Terra classic has been one of Thursday’s biggest gainers, as crypto markets found light in the form of the latest U.S. inflation (CPI) report, which came in at 7.7%. The token was up by nearly 14% in today’s session, as founder Do Kwon ironically gave his best wishes to FTX chief Sam Bankman-Fried. Polygon was another big mover, also rising by as much as 14%.

Terra classic (LUNC) was one of today’s notable gainers, as the token rose by as much as 14% on Thursday.Following a low of $0.0001667 on Wednesday, LUNC/USD raced to an intraday high of $0.0002144 earlier in the day.

The move came as prices snapped a four-day losing streak, rebounding from a key support point in the process.

5. Breaking: Bahamas securities regulator freezes FTX assets

The Securities Commission of The Bahamas (SCB) — the country's securities regulator — froze the assets of FTX Digital Markets (FDM) and "related parties" on Nov. 10 and suspended FTX's registration in the country.

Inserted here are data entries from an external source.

/-- Change partition k. -/
def State.modPart (s : State) (k : Nat) (f : Part → Part) : State := s.setPart k (f (s.part k))

/-- The logical core with key k = 24 x global cluster + core. -/
def State.core (s : State) (k : Nat) : Core := SMap.get (fun _ => Core.init) s.cores k

/-- Set a logical core. -/
def State.setCore (s : State) (k : Nat) (c : Core) : State :=
  { s with cores := SMap.set (fun _ => Core.init) s.cores k c }

/-- Change a logical core. -/
def State.modCore (s : State) (k : Nat) (f : Core → Core) : State := s.setCore k (f (s.core k))

/-- The key of a logical core. -/
def coreKey (c : CoreId) : Nat := 24 * c.cluster.val + c.core.val

/-- CTX_DEF VALID. -/
def State.ctxValid (s : State) (n : Nat) : Bool := Nat.blt n 64 && s.entBit (Ent.ctxDef n) 0

/-- CTX_DEF EVAL. -/
def State.ctxEval (s : State) (n : Nat) : Bool := s.entBit (Ent.ctxDef n) 1

/-- The partition of a context. -/
def State.ctxPart (s : State) (n : Nat) : Nat := s.entBits (Ent.ctxDef n) 2 4

/-- The context whose clusters a context uses: itself, or the PARENT of an evaluation context (R286). -/
def State.ctxHome (s : State) (n : Nat) : Nat := if s.ctxEval n then s.entBits (Ent.ctxDef n) 6 6 else n

/-- Whether n is a context of partition k. -/
def State.ctxOf (s : State) (k n : Nat) : Bool := s.ctxValid n && s.ctxPart n == k

/-- The contexts of partition k, ascending. -/
def State.ctxsOf (s : State) (k : Nat) : List Nat := (List.range 64).filter (s.ctxOf k)

/-- The evaluation contexts of a parent, ascending. -/
def State.evalsOf (s : State) (n : Nat) : List Nat :=
  (List.range 64).filter fun e => s.ctxValid e && s.ctxEval e && s.ctxHome e == n

/-- The current Selvedge tag of a context (R392). -/
def State.tag (s : State) (n : Nat) : Nat := s.ent (Ent.selvedgeTag n)

/-- Whether traffic that carries a tag matches (R392): never while a tag advance is delayed (R393). -/
def State.tagOk (s : State) (n tag : Nat) : Bool := s.tag n == tag && !(s.ctx n).tagDelay

/-- The global clusters of partition k, ascending (R35). -/
def State.partClusters (s : State) (k : Nat) : List Nat := setBits (s.ent (Ent.partClusters k)) 64

/-- Whether partition k is defined (R283). -/
def State.partDefined (s : State) (k : Nat) : Bool := Nat.blt k 16 && s.ent (Ent.partClusters k) != 0

/-- The global cluster of a partition-relative cluster number (R35). -/
def State.globalCluster (s : State) (k rel : Nat) : Option Nat := (s.partClusters k)[rel]?

/-- The partition-relative number of a global cluster of partition k (R35). -/
def State.relCluster (s : State) (k c : Nat) : Nat := ((s.partClusters k).filter (fun g => Nat.blt g c)).length

/-- The partition that holds a global cluster (R282). -/
def State.clusterPart (s : State) (c : Nat) : Option Nat :=
  (List.range 16).find? fun k => s.entBit (Ent.partClusters k) c

/-- The scratchpad global address of word w of core k in partition p (Table 1.7). -/
def State.globalAddr (s : State) (p k w : Nat) : Nat := w % 2 ^ 19 + 2 ^ 19 * (k % 24) + 2 ^ 24 * s.relCluster p (k / 24)

/-- The global clusters bound to a context, or to its parent (R286, R288). -/
def State.boundClusters (s : State) (n : Nat) : List Nat :=
  (setBits (s.ent (Ent.ctxClusters (s.ctxHome n))) 64).filterMap (s.globalCluster (s.ctxPart n))

/-- The cores of the bound clusters of a context. -/
def State.boundCores (s : State) (n : Nat) : List Nat :=
  (s.boundClusters n).flatMap fun c => (List.range 24).map fun j => 24 * c + j

/-- The cores that run a task of context n. -/
def State.runningCores (s : State) (n : Nat) : List Nat :=
  s.cores.filterMap fun e =>
    match e.2.run with
    | some r => if r.ctx = n then some e.1 else none
    | none => none

/-- Change every core of a list. -/
def State.modCores (s : State) (l : List Nat) (f : Core → Core) : State := l.foldl (fun s k => s.modCore k f) s

/-- The physical place of a logical core, from CORE_MAP (Table 13.8): global cluster and slot. -/
def State.slotOf (s : State) (k : Nat) : Nat × Nat :=
  (s.entBits (Ent.coreMap (k / 24)) (16 * (k % 24) + 5) 6, s.entBits (Ent.coreMap (k / 24)) (16 * (k % 24)) 5)

/-- Whether CORE_MAP marks a logical core LOST (R363). -/
def State.coreLost (s : State) (k : Nat) : Bool := s.entBit (Ent.coreMap (k / 24)) (16 * (k % 24) + 15)

/-- The standby spare slot of a cluster; 31: none (Table 13.8). -/
def State.spareOf (s : State) (c : Nat) : Nat := s.entBits (Ent.coreMap c) 384 5

/-- Whether a physical slot is fenced (Table 13.8). -/
def State.slotFenced (s : State) (c slot : Nat) : Bool := s.entBit (Ent.fenced c) slot

/-- The die of a global cluster (R14): 16 clusters a die. -/
def dieOf (c : Nat) : Nat := c / 16

/-! ### What leaves the device -/

/-- Record a message that leaves the device. -/
def State.emit (s : State) (o : Out) : State := { s with out := s.out ++ [o] }

/-- A register of function f at an offset (Table 16.3); MQ_SIZE defaults to 16. -/
def fnDefault (k : Nat) : Nat := if k % 4096 = 0x050 then 16 else 0

/-- The stored value of a function register. -/
def State.fn (s : State) (f off : Nat) : Nat := SMap.get fnDefault s.host.regs (4096 * f + off)

/-- Set a function register. -/
def State.setFn (s : State) (f off v : Nat) : State :=
  { s with host := { s.host with regs := SMap.set fnDefault s.host.regs (4096 * f + off) v } }

/-- Raise a 32-bit saturating count of a function (HOST_DROP, APT_DROP). -/
def State.bumpFn (s : State) (f off : Nat) : State := s.setFn f off (Nat.min (s.fn f off + 1) 4294967295)

/-- Count a BAR0 access that was dropped (HOST_DROP). -/
def State.hostDrop (s : State) (f : Nat) : State := s.bumpFn f 0x028

/-- A context page register (Table 16.4); CQ_SIZE defaults to 64. -/
def pageDefault (k : Nat) : Nat := if k % 4096 = 0x008 then 64 else 0

/-- The stored value of a context page register. -/
def State.pg (s : State) (n off : Nat) : Nat := SMap.get pageDefault s.host.pages (4096 * n + off)

/-- Set a context page register. -/
def State.setPg (s : State) (n off v : Nat) : State :=
  { s with host := { s.host with pages := SMap.set pageDefault s.host.pages (4096 * n + off) v } }

/-- Bus Master Enable of a function. -/
def State.bme (s : State) (f : Nat) : Bool := SMap.get (fun _ => false) s.host.bme f

/-- What an unwritten half of an MSI-X table entry reads as: masked vector control in the second half (PCIe; log
assumption 6). -/
def msixDefault (k : Nat) : Nat := if k % 16 = 8 then 4294967296 else 0

/-- A half (8 bytes) of the MSI-X table of function f, by byte offset. -/
def State.msixHalf (s : State) (f off : Nat) : Nat := SMap.get msixDefault s.host.msix (1024 * f + off)

/-- Whether a table entry is masked: bit 0 of its vector control. -/
def State.msixMasked (s : State) (f v : Nat) : Bool := (s.msixHalf f (16 * v + 8)).testBit 32

/-- Pending bits of a function. -/
def State.pba (s : State) (f : Nat) : Nat := SMap.get (fun _ => 0) s.host.pba f

/-- Set the pending bits of a function. -/
def State.setPba (s : State) (f v : Nat) : State :=
  { s with host := { s.host with pba := SMap.set (fun _ => 0) s.host.pba f v } }

/-- Send the message of table entry v of function f (R431): held as a pending bit while Bus Master Enable is 0
(Table 16.7) or the entry is masked; a vector beyond the table sends nothing (R202). -/
def State.msix (s : State) (f v : Nat) : State :=
  if Nat.ble 64 v then s
  else if s.bme f && !s.msixMasked f v then s.emit (.msix f v)
  else s.setPba f (putBits (s.pba f) v 1 1)

/-- Send the pending messages of a function that may now be sent, in ascending order of entry. -/
def State.flushPba (s : State) (f : Nat) : State :=
  if s.bme f then
    (setBits (s.pba f) 64).foldl (fun s v =>
      if s.msixMasked f v then s else (s.setPba f (putBits (s.pba f) v 1 0)).emit (.msix f v)) s
  else s

/-- Set cause bit b of function f (R431): its message is sent when the bit changes from 0 to 1 and its EVENT_EN bit
is 1. -/
def State.cause (s : State) (f b : Nat) : State :=
  if (s.fn f 0x010).testBit b then s
  else if (s.fn f 0x020).testBit b then
    (s.setFn f 0x010 (putBits (s.fn f 0x010) b 1 1)).msix f (bitsAt (s.fn f 0x018) (8 * b) 6)
  else s.setFn f 0x010 (putBits (s.fn f 0x010) b 1 1)

/-- Set CQ_EVENT bit b of a context's page, which sets CTX in the partition's function (Table 16.3). -/
def State.cqEvent (s : State) (n b : Nat) : State :=
  (s.setPg n 0x020 (putBits (s.pg n 0x020) b 1 1)).cause (s.ctxPart n + 1) 0

/-! ### The fault log -/

/-- The number of records the log holds: 4,096 in the I/O die and 1,048,576 in the overflow (R376). -/
def logCap : Nat := 4096 + 1048576

/-- Write a record (R376): LOG_HEAD rises, the oldest record is discarded and counted when the log is full, and
FAULT is set in the functions that can see the record. -/
def State.logRec (s : State) (r : LogRec) : State :=
  let s1 := { s with rel := { s.rel with log := (r :: s.rel.log).take logCap } }
  let s2 := s1.bump Ent.logHead
  let s3 := if Nat.ble logCap s.rel.log.length then s2.bump Ent.logLost else s2
  let s4 := s3.cause 0 3
  if Nat.blt r.part 16 then s4.cause (r.part + 1) 3 else s4

/-- A package-wide record. -/
def State.log (s : State) (code : Nat) (args : List Nat) : State :=
  s.logRec { time := s.gtime.count, code := code, part := 0xFF, ctx := 0xFF, core := 0, slot := 0, args := args }

/-- A record of a physical slot. -/
def State.logSlot (s : State) (code c slot : Nat) (args : List Nat) : State :=
  s.logRec { time := s.gtime.count, code := code, part := (s.clusterPart c).getD 0xFF, ctx := 0xFF, core := 0,
             slot := slot + 32 * c, args := args }

/-- A record of a slot under test or diagnosis: it belongs to no partition (R203, R371). -/
def State.logTested (s : State) (code c slot : Nat) (args : List Nat) : State :=
  s.logRec { time := s.gtime.count, code := code, part := 0xFF, ctx := 0xFF, core := 0, slot := slot + 32 * c,
             args := args }

/-- A record of a context. -/
def State.logCtx (s : State) (code n : Nat) (args : List Nat) : State :=
  s.logRec { time := s.gtime.count, code := code, part := if s.ctxValid n then s.ctxPart n else 0xFF, ctx := n,
             core := 0, slot := 0, args := args }

/-- A record of a partition. -/
def State.logPart (s : State) (code k : Nat) (args : List Nat) : State :=
  s.logRec { time := s.gtime.count, code := code, part := k, ctx := 0xFF, core := 0, slot := 0, args := args }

In a statement the SCB said it was aware of "public statements suggesting that clients' assets were mishandled, mismanaged and/or transferred to Alameda Research."

Alameda is a trading firm founded by FTX CEO Sam Bankman-Fried, a leaked balance sheet from the firm showed it held large amounts of the FTX exchanges' native token, FTX Token, and rumors it was funding trades using FTX user funds led to a "bank-run" on FTX causing a liquidity crisis for the exchange.

The SCB has now stripped powers from the directors of FTX and said it determined the "prudent course of action" was to put FTX into a provisional liquidation "to preserve assets and stabilize the company."